(Items from a dataset)
------------------------------
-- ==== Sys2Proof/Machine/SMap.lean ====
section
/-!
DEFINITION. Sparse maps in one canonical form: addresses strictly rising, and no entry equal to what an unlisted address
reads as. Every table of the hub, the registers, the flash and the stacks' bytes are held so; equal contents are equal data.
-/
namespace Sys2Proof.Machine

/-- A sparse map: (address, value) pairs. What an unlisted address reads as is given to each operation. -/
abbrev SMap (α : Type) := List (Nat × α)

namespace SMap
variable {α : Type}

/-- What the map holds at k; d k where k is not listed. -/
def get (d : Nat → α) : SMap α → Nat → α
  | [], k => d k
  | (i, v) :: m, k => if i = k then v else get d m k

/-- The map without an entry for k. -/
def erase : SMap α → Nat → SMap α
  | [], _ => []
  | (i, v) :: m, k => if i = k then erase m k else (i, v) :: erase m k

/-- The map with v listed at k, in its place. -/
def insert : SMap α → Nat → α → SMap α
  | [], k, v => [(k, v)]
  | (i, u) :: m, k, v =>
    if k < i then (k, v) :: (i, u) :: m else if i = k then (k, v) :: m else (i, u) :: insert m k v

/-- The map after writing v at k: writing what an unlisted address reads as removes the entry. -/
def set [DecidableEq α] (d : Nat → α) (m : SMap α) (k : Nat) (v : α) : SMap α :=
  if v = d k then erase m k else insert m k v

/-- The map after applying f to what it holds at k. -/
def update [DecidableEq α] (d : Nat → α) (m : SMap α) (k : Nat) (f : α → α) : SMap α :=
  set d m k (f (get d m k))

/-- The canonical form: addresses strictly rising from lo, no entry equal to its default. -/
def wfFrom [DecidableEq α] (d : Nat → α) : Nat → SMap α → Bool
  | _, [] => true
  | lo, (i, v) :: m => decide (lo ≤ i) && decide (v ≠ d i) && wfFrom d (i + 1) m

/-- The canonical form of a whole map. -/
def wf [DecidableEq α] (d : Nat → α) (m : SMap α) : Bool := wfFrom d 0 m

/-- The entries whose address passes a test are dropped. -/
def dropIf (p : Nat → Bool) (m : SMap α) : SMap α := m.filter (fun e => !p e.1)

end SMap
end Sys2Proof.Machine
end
------------------------------
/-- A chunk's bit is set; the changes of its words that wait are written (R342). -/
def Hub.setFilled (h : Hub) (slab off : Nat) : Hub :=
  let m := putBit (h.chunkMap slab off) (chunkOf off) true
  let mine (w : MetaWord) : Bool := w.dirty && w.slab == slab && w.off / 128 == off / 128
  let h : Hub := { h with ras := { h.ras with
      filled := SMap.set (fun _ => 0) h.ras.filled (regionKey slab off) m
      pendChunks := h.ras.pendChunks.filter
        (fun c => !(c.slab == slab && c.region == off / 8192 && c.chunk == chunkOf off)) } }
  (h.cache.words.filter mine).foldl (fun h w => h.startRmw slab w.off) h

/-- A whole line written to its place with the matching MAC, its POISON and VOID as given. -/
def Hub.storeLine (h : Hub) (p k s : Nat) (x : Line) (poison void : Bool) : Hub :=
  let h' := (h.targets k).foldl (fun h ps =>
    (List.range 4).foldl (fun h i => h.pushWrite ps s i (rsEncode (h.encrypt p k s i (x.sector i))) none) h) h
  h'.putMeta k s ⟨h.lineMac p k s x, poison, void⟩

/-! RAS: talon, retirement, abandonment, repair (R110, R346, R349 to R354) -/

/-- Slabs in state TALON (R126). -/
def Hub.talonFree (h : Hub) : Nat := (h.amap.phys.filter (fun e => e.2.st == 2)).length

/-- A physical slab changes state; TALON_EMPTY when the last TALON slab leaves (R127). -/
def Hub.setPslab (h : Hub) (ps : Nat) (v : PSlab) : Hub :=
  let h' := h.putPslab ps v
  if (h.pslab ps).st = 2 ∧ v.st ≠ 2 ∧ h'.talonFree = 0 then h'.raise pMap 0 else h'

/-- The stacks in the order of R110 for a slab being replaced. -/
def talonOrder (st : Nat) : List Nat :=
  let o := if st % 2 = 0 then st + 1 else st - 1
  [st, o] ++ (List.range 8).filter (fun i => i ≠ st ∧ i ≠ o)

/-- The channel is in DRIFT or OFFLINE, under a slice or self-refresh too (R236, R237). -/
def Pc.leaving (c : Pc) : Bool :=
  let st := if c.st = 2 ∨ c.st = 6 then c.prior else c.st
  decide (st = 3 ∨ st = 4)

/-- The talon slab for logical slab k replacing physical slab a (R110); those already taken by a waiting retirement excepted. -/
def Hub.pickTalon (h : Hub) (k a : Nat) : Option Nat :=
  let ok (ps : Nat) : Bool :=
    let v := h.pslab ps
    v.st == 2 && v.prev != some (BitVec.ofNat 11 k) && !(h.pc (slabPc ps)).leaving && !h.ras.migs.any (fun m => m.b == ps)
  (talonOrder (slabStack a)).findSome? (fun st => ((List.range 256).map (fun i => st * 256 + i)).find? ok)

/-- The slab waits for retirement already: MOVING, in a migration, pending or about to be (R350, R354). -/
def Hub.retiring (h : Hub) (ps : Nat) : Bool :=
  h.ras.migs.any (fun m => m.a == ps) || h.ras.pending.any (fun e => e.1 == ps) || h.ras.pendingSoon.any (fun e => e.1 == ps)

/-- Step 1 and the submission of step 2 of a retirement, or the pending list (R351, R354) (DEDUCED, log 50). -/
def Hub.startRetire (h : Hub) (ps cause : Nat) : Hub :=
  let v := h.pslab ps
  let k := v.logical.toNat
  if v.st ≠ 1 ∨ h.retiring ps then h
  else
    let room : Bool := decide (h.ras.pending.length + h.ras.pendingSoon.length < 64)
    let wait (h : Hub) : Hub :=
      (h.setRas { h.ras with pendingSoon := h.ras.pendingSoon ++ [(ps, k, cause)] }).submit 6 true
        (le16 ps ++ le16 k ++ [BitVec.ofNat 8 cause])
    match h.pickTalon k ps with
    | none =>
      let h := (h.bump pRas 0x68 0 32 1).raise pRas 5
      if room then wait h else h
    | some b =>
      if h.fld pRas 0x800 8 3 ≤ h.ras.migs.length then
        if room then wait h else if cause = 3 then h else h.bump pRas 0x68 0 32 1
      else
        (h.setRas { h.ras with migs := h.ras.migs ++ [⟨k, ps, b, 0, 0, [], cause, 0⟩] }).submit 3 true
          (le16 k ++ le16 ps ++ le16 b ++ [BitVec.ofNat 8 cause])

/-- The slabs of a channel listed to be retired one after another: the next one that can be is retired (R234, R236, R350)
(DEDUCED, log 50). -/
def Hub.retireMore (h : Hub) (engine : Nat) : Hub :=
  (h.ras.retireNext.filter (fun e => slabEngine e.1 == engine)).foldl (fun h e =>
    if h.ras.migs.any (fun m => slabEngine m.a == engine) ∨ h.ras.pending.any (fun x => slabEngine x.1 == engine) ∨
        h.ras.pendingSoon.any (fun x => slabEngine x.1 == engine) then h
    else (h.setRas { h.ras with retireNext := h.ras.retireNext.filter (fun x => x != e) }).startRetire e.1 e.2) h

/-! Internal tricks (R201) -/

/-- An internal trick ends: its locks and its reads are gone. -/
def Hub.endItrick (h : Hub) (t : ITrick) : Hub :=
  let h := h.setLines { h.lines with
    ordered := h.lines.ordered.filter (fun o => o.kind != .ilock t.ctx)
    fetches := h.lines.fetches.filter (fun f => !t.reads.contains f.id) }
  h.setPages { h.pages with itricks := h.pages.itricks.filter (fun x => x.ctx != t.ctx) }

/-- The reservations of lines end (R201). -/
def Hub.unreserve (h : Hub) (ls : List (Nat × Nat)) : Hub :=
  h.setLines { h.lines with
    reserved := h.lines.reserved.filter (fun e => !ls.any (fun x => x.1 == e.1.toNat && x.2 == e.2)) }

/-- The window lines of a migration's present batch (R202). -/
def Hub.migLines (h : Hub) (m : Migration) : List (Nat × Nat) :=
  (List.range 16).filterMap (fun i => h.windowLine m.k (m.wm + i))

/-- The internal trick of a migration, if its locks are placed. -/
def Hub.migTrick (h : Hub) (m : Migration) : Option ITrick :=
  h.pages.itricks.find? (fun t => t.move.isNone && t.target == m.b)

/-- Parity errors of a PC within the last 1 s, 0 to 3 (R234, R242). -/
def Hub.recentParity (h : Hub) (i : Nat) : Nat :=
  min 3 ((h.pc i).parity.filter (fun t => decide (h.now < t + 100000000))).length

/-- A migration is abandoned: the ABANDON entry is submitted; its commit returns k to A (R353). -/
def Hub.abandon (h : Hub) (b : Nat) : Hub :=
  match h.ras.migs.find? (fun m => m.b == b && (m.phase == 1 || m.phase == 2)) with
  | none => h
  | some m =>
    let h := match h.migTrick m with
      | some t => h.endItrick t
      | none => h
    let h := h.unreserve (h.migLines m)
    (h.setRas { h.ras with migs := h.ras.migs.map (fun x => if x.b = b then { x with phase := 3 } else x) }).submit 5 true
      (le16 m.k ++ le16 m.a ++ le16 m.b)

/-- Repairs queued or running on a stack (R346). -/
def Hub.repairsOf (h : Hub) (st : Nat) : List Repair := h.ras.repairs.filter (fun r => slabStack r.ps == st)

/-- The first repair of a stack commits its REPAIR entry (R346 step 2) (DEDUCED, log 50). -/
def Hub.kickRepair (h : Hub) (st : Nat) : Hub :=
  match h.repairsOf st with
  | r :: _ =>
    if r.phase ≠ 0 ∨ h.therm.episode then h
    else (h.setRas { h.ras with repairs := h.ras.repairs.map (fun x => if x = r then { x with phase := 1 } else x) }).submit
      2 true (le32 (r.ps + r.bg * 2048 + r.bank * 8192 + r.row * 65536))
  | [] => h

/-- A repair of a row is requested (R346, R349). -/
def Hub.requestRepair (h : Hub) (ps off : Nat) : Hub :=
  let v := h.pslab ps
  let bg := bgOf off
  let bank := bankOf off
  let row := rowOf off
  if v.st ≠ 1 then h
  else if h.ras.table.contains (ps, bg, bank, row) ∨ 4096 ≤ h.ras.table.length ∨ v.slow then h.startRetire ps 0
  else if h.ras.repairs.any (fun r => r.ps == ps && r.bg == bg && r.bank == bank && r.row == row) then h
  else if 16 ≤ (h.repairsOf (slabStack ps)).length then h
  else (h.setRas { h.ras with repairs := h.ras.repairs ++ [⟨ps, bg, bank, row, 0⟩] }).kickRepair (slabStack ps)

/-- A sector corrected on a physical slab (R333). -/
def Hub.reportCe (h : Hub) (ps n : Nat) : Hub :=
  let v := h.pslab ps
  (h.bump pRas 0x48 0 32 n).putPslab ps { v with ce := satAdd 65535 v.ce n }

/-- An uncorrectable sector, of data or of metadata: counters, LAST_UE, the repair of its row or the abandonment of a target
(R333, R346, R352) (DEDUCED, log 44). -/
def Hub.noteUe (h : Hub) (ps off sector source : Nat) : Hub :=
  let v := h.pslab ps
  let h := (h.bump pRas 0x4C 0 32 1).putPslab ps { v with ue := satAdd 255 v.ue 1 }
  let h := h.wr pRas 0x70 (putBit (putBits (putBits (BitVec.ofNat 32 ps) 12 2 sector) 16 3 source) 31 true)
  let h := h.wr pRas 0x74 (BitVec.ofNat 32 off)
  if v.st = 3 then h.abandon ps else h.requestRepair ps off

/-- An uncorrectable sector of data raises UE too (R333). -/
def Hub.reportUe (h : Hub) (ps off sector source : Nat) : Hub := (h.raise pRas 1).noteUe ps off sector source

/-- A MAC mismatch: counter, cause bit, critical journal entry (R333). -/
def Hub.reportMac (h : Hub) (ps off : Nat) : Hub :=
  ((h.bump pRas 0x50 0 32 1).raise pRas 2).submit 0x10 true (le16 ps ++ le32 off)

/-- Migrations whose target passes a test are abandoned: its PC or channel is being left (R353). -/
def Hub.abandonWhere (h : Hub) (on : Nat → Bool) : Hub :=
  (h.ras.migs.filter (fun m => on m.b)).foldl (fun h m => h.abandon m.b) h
------------------------------
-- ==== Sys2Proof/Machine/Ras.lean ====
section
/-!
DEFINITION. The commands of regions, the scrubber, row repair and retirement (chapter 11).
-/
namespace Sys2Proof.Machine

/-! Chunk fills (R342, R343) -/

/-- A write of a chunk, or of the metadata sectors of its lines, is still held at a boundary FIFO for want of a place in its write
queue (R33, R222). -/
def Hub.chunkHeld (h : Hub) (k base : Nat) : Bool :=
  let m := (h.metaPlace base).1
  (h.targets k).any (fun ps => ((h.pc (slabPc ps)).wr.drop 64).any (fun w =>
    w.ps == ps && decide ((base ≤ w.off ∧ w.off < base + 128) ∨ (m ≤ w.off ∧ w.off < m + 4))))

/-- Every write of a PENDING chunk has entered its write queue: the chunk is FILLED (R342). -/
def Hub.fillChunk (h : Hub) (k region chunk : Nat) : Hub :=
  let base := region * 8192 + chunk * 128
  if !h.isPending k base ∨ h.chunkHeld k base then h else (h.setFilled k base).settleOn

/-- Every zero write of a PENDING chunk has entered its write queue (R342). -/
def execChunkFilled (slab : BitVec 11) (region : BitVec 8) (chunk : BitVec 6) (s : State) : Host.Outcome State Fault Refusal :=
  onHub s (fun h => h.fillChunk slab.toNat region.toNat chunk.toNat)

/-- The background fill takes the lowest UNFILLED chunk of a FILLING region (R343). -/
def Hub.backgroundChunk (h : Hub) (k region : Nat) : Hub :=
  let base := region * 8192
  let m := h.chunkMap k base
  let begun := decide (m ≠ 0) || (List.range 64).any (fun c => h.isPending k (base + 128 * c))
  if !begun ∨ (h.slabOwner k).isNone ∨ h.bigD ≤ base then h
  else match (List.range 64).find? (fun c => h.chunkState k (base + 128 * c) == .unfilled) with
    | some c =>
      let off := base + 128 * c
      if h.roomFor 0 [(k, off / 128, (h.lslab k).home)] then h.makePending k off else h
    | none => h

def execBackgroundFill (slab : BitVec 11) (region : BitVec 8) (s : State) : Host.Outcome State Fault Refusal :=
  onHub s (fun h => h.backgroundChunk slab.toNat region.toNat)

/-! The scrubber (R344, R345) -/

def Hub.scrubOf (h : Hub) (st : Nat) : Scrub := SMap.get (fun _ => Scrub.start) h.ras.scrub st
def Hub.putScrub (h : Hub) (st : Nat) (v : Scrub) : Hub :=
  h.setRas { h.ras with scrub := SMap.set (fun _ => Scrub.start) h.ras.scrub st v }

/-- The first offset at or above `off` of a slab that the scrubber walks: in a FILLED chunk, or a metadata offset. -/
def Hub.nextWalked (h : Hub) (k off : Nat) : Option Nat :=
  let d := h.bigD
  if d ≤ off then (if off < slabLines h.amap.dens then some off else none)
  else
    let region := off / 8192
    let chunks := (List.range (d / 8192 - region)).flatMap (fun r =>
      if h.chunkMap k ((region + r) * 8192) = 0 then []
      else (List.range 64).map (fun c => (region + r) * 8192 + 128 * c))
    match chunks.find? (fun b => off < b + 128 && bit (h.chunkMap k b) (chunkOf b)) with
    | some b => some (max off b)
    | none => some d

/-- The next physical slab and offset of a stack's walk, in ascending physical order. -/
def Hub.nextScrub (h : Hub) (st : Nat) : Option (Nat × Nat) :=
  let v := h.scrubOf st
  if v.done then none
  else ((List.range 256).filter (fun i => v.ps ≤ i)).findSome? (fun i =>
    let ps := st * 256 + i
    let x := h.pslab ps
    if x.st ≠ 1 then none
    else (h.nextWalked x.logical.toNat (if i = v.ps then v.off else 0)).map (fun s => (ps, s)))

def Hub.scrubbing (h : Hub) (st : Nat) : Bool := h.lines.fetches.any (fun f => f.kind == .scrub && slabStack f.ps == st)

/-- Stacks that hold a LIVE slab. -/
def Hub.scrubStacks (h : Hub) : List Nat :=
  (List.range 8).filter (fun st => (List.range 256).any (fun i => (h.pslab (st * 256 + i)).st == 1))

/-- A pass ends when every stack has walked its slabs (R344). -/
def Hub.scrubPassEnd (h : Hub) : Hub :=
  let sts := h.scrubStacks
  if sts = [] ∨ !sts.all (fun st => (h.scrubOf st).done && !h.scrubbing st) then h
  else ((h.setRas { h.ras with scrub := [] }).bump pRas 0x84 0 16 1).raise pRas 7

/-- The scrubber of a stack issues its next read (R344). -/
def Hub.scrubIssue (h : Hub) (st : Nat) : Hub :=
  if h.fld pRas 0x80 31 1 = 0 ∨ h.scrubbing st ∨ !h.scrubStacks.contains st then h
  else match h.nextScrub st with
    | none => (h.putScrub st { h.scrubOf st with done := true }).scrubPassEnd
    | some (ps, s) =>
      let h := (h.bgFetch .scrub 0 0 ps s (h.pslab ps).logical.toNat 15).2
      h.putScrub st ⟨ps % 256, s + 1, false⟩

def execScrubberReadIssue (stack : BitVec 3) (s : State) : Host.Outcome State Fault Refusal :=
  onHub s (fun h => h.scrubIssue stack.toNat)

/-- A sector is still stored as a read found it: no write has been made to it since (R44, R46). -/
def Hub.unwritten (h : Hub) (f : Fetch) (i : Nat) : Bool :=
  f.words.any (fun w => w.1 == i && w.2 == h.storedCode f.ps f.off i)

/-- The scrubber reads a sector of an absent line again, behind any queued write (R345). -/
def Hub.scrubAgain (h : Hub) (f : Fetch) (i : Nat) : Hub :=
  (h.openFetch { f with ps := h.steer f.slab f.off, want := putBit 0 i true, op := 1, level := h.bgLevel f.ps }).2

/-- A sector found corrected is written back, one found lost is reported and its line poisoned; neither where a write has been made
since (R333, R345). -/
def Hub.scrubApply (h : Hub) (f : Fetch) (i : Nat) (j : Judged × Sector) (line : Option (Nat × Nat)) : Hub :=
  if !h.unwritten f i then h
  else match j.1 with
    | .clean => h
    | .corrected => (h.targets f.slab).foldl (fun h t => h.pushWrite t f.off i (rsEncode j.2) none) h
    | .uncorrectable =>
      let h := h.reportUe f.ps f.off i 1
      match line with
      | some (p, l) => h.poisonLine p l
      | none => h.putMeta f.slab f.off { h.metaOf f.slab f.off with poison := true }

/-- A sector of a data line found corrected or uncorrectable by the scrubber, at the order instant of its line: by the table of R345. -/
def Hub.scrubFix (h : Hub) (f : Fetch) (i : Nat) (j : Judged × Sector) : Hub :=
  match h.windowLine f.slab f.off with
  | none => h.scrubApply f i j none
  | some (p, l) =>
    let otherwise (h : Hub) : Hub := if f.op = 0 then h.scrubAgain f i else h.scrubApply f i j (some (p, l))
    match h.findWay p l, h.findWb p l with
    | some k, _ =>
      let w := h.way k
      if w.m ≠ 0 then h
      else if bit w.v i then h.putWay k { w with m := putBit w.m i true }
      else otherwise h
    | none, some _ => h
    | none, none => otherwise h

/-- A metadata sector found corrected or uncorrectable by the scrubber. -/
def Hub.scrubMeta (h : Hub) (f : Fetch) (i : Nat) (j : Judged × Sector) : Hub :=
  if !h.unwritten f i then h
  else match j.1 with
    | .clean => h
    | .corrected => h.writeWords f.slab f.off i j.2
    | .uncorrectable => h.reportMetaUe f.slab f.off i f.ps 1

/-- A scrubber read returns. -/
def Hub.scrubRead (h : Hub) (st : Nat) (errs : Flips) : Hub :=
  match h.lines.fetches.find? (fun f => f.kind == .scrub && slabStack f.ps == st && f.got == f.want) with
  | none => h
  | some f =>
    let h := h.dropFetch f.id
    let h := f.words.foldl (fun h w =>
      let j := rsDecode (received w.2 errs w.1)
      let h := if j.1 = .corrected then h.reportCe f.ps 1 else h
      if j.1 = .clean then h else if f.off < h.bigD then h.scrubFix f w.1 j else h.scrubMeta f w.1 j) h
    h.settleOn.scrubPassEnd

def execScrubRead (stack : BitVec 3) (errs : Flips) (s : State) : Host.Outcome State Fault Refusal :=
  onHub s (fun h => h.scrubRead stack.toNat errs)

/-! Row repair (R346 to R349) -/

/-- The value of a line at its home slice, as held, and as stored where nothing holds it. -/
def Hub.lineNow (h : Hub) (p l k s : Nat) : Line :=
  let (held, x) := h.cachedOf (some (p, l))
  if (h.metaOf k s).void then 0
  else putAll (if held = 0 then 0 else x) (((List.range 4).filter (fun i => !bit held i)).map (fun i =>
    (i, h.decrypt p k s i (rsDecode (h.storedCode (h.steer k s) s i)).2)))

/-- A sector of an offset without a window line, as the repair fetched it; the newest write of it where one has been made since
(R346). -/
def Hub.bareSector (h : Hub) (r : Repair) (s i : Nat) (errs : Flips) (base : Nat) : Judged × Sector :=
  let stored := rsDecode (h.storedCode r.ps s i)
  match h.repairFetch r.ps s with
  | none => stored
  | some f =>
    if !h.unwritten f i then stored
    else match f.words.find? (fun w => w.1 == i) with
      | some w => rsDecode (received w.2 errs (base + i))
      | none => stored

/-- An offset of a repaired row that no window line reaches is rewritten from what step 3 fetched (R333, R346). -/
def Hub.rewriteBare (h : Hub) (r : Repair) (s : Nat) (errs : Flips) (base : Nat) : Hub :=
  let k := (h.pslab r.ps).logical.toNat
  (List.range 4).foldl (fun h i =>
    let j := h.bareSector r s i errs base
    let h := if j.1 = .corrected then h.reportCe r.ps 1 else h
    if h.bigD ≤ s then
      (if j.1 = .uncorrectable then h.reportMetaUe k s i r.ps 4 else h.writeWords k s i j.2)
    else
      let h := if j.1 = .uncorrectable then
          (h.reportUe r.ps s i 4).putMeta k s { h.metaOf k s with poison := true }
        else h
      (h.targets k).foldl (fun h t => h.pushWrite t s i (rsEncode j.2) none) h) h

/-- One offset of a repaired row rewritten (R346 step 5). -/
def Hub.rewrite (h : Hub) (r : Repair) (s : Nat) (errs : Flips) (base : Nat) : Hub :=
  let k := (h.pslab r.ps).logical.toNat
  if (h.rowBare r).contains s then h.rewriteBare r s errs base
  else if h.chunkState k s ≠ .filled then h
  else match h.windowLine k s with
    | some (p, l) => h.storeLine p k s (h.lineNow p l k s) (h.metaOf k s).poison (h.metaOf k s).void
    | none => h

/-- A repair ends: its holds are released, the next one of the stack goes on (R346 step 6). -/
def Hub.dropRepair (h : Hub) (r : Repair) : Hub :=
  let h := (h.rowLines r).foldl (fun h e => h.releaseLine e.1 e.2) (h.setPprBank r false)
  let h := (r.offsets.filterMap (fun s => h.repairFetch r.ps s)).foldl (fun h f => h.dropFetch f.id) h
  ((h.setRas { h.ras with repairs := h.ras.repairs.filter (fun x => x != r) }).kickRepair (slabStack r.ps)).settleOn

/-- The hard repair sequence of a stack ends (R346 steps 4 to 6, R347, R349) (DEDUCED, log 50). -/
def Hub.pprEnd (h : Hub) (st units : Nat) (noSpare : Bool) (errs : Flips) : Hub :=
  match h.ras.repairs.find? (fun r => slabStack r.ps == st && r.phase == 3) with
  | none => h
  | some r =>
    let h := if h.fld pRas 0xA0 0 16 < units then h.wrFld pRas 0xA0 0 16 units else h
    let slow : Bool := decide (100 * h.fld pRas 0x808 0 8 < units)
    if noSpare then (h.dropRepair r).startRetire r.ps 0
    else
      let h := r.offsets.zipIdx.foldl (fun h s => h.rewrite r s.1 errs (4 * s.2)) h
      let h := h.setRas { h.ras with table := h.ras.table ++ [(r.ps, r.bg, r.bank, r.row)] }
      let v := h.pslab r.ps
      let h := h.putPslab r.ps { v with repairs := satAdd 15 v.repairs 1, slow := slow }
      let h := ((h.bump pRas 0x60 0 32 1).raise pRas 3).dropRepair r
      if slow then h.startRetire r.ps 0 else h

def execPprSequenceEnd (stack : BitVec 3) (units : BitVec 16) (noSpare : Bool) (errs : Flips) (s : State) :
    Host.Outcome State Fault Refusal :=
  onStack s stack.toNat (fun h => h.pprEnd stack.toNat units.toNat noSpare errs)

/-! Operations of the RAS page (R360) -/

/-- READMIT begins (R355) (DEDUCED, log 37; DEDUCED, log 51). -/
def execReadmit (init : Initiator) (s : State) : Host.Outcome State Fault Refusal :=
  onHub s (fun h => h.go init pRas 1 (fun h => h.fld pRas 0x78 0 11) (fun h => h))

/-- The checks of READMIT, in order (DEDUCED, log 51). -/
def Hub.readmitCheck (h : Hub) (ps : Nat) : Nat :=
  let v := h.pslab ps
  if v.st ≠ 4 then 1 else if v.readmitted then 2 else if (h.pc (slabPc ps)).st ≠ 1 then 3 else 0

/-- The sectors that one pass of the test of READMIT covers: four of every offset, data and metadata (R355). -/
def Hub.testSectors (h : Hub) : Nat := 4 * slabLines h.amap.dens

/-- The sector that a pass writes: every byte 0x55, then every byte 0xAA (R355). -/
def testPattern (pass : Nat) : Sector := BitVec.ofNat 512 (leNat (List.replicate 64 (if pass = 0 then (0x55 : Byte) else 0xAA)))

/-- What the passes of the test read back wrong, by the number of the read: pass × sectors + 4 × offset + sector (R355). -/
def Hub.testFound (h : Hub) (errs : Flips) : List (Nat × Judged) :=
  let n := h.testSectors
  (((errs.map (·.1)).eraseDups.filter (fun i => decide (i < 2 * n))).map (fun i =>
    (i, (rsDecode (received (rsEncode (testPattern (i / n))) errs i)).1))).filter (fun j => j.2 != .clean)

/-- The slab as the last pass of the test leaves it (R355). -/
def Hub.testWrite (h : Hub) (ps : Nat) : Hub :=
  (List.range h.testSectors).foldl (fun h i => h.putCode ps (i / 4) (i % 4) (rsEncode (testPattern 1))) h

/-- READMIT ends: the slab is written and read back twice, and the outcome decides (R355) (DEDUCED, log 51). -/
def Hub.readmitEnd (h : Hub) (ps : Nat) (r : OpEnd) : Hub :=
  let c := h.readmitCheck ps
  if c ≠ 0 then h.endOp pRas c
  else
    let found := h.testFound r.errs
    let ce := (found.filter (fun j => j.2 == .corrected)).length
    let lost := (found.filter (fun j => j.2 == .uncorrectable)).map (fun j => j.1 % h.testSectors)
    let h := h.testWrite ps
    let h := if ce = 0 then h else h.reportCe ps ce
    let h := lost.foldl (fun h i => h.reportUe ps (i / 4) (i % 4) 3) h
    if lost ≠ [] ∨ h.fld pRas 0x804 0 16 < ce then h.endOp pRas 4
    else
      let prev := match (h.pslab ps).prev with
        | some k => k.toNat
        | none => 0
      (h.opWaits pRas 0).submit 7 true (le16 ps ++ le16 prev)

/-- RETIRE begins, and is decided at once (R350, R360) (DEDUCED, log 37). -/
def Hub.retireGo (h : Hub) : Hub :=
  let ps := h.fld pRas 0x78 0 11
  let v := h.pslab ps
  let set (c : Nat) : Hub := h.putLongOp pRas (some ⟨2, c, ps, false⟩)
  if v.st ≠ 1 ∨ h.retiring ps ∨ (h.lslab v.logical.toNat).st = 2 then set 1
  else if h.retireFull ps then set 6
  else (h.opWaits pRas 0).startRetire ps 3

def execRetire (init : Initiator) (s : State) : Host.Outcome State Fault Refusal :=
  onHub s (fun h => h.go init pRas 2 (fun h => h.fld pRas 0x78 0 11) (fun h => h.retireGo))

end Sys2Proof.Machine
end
------------------------------
Exercise requirements:
Copy only this part of the entries above: the line with "to R349) -/", the line with "else match f.words.find?", and the lines between, all exactly as written.

Expected output:
/-! Row repair (R346 to R349) -/

/-- The value of a line at its home slice, as held, and as stored where nothing holds it. -/
def Hub.lineNow (h : Hub) (p l k s : Nat) : Line :=
  let (held, x) := h.cachedOf (some (p, l))
  if (h.metaOf k s).void then 0
  else putAll (if held = 0 then 0 else x) (((List.range 4).filter (fun i => !bit held i)).map (fun i =>
    (i, h.decrypt p k s i (rsDecode (h.storedCode (h.steer k s) s i)).2)))

/-- A sector of an offset without a window line, as the repair fetched it; the newest write of it where one has been made since
(R346). -/
def Hub.bareSector (h : Hub) (r : Repair) (s i : Nat) (errs : Flips) (base : Nat) : Judged × Sector :=
  let stored := rsDecode (h.storedCode r.ps s i)
  match h.repairFetch r.ps s with
  | none => stored
  | some f =>
    if !h.unwritten f i then stored
    else match f.words.find? (fun w => w.1 == i) with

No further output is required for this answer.